--- Records Enclosed Below ---
/-! ### Cache-block operations (R160) -/

/-- The exception of a cache-block operation that an envcfg field forbids (log 11): illegal from S and U, virtual instruction in V. -/
def Hart.cboDenied (x : Hart) (on : Word → Bool) : Option Nat :=
  if x.mode = .m then none
  else if !on (x.getCsr 0x30A) then some 2
  else if x.virt then
    if !on (x.getCsr 0x60A) || (decide (x.mode = .u) && !on (x.getCsr 0x10A)) then some 22 else none
  else if decide (x.mode = .u) && !on (x.getCsr 0x10A) then some 2
  else none

/-- Whether CBIE makes an inval act as a flush: 0b01 in a register that applies (log 11). -/
def Hart.invalFlushes (x : Hart) : Bool :=
  decide (x.mode ≠ .m) && (fieldOf (x.getCsr 0x30A) 4 2 == 1 || (x.virt && fieldOf (x.getCsr 0x60A) 4 2 == 1)
    || (decide (x.mode = .u) && fieldOf (x.getCsr 0x10A) 4 2 == 1))

def cbie (v : Word) : Bool := fieldOf v 4 2 != 0
def cbcfe (v : Word) : Bool := flagOf v 6
def cbze (v : Word) : Bool := flagOf v 7

/-- The block of a clean, flush or inval: the right to read or to write suffices, and every fault is that of a store (R160; log 11). -/
def State.locateBlock (s : State) (h : Nat) (va : Word) : Sum State (State × Nat × AccPlace) :=
  let t := s.noteXlate h .load va false
  match s.translate h .load va with
  | .walk => .inl (t.modHart h (fun x => { x with walk := some { va := va, store := false, exec := false, spec := false, hint := false, cbo := true } }))
  | .exc e => .inl (t.raise h e.asStore)
  | .ok pa pbmt =>
    let a := pa / 64 * 64
    match s.physCheck h .load a 64, s.physCheck h .store a 64 with
    | .ok c, _ => .inr (t, a / 64, placeOf c pbmt)
    | _, .ok c => .inr (t, a / 64, placeOf c pbmt)
    | .world, _ => .inl ((t.logWorldDenied h a).raiseCode h 7 va)
    | _, _ => .inl (t.raiseCode h 7 va)

/-- Whether an operation on a block waits: a transaction, a write-back or a grant of its line is on the way, another core keeps it under a hold window or a reservation, or the core itself waits for it. -/
def State.blockBusy (s : State) (h l : Nat) : Bool :=
  ((s.slice (s.homeOf (64 * l))).txn l).isSome || ((s.hart h).missOf l).isSome
    || s.harts.any (fun e => e.2.wbs.any (fun w => w.line == l) || (e.1 != h && e.2.snoopHeld l s.time.cycle))
    || s.net.coh.any (fun m => carriesLine m l)

/-- The dirty copy of a block, if any: a core's, else the L3's. -/
def State.dirtyBlock (s : State) (l : Nat) : Option (Line × Poison) :=
  match s.harts.findSome? (fun e => if e.2.lineSt l = .m then (e.2.lineCopy l).map (fun c => (c.data, c.poison)) else none) with
  | some v => some v
  | none =>
    match l3Find (s.slice (s.homeOf (64 * l))) l with
    | some (_, e) => if e.dirty then some (e.data, e.poison) else none
    | none => none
--- End of Enclosed Records ---
- _Exercise directions_: Find each line in the records above that contains "write", and copy it.

- _Answer to this task_:
/-- The block of a clean, flush or inval: the right to read or to write suffices, and every fault is that of a store (R160; log 11). -/
/-- Whether an operation on a block waits: a transaction, a write-back or a grant of its line is on the way, another core keeps it under a hold window or a reservation, or the core itself waits for it. -/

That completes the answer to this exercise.